Task requirements
In the data below, find every line with the word "order" and copy it.
══ Input data ══
-- ==== Sys2Proof/Machine/Operands.lean ====
section
/-!
DEFINITION. The operand forms: the halves of a 16-bit word (00_scope.md R13, 20_memory.md R72, R73),
the volume word (30_encoding.md R121), the MIDI frame (R120) and the firmware image (R116 to R119,
44_firmware_loader.md R230 to R232).
-/

namespace Sys2Proof.Machine

open Sys2Proof

/-- `byte_hi(w) = w[15:8]` (00_scope.md R13). -/
def byteHi (w : Word) : Byte := w.extractLsb' 8 8

/-- `byte_lo(w) = w[7:0]` (00_scope.md R13). -/
def byteLo (w : Word) : Byte := w.extractLsb' 0 8

/-- The concatenation of a high and a low byte: a register value from its two response bytes
(20_memory.md R72) and an image word from its two DIN bytes (R73). -/
def joinBytes (hi lo : Byte) : Word := hi ++ lo

/-- The bytes of a word in the order of the bus and of DIN: high byte first (R72, R73). -/
def wordBytes (w : Word) : List Byte := [byteHi w, byteLo w]

/-- The volume word: both bytes equal to `level` (30_encoding.md R121). -/
def volumeWord (level : Byte) : Word := joinBytes level level

/-- The MIDI frame (30_encoding.md R120). -/
def midiFrame (pad mcmd d1 d2 : Byte) : List Byte := [pad, mcmd, pad, d1, pad, d2]

/-- The register index of a 16-bit address word in `Direct` mode: `a[7:0]` (44_firmware_loader.md R234). -/
def directTarget (a : Word) : Byte := byteLo a

/-! ## The firmware image -/

/-- The repeat flag `R = h[15]` of a header word (30_encoding.md R117). -/
def headerRepeat (h : Word) : Bool := h.getLsbD 15

/-- The count `N = h[14:0]` of a header word (30_encoding.md R117). -/
def headerCount (h : Word) : Nat := (h.extractLsb' 0 15).toNat

/-- How many payload words follow a header: one for a repeat-run, `N` for a copy-run
(30_encoding.md R118, 44_firmware_loader.md R232). -/
def headerNeed (h : Word) : Nat := if headerRepeat h then 1 else headerCount h

/-- R230's `wf` on the words not yet decoded. `fuel` bounds the number of records; an image has at most
as many records as words. -/
def imageWfFuel : Nat → List Word → Bool
  | _, [] => true
  | _, [_] => false
  | 0, _ :: _ :: _ => false
  | fuel + 1, _ :: h :: rest =>
    if rest.length < headerNeed h then false
    else imageWfFuel fuel (rest.drop (headerNeed h))

/-- An image is well formed: its records tile it exactly (30_encoding.md R119, 44_firmware_loader.md
R230). -/
def imageWf (ws : List Word) : Bool := imageWfFuel ws.length ws

/-- What `ImageLoad` does with an image, in order: it takes a word from its source, or it performs a
register write (44_firmware_loader.md R232). -/
inductive LoadAct where
  | word (w : Word)
  | write (a : Byte) (v : Word)
deriving DecidableEq, Repr

/-- The register the payload of a record goes to (44_firmware_loader.md R232, R234). -/
def recordTarget (c : Config) (a : Word) : Byte :=
  match c.loaderTarget with
  | .fixedPair => c.regData
  | .direct => directTarget a

/-- The address-select write that opens a record, in `FixedPair` mode only (R232, R234). -/
def recordSelect (c : Config) (a : Word) : List (Byte × Word) :=
  match c.loaderTarget with
  | .fixedPair => [(c.regAddrSel, a)]
  | .direct => []

/-- What one record does after its two header words were taken (44_firmware_loader.md R232):
`payload` holds at least its `headerNeed h` words. -/
def recordActs (c : Config) (a h : Word) (payload : List Word) : List LoadAct :=
  (recordSelect c a).map (fun p => LoadAct.write p.1 p.2) ++
  if headerRepeat h then
    (payload.take 1).flatMap (fun v =>
      LoadAct.word v :: List.replicate (headerCount h) (LoadAct.write (recordTarget c a) v))
  else
    (payload.take (headerCount h)).flatMap (fun v =>
      [LoadAct.word v, LoadAct.write (recordTarget c a) v])

/-- All that `ImageLoad` does with the words of an image, and whether it reaches the image's end: `false`
where R232 raises `Fault(ERR_IMAGE)`. -/
def imageActsFuel (c : Config) : Nat → List Word → List LoadAct × Bool
  | _, [] => ([], true)
  | _, [_] => ([], false)
  | 0, _ :: _ :: _ => ([], false)
  | fuel + 1, a :: h :: rest =>
    if rest.length < headerNeed h then ([LoadAct.word a, LoadAct.word h], false)
    else
      let tail := imageActsFuel c fuel (rest.drop (headerNeed h))
      (LoadAct.word a :: LoadAct.word h :: (recordActs c a h rest ++ tail.1), tail.2)

/-- `ImageLoad` as the list of what it does (44_firmware_loader.md R232). -/
def imageActs (c : Config) (ws : List Word) : List LoadAct × Bool :=
  imageActsFuel c ws.length ws

/-- The register writes among a loader's actions, in order. -/
def loadWrites : List LoadAct → List (Byte × Word)
  | [] => []
  | .word _ :: rest => loadWrites rest
  | .write a v :: rest => (a, v) :: loadWrites rest

/-- The image words among a loader's actions, in order. -/
def loadWords : List LoadAct → List Word
  | [] => []
  | .word w :: rest => w :: loadWords rest
  | .write _ _ :: rest => loadWords rest

/-- The register writes `ImageLoad(ROM(ws))` performs (44_firmware_loader.md R232). Taking a word from a
ROM records no event, so the writes are all of it; DEDUCED, log 17. -/
def imageWrites (c : Config) (ws : List Word) : List (Byte × Word) := loadWrites (imageActs c ws).1

/-- `ImageLoad(ROM(ws))` reaches the end of the image without a fault (44_firmware_loader.md R235). -/
def imageLoads (c : Config) (ws : List Word) : Bool := (imageActs c ws).2

end Sys2Proof.Machine
end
═══
Answer for this exercise
/-- The bytes of a word in the order of the bus and of DIN: high byte first (R72, R73). -/
/-- What `ImageLoad` does with an image, in order: it takes a word from its source, or it performs a
/-- The register writes among a loader's actions, in order. -/
/-- The image words among a loader's actions, in order. -/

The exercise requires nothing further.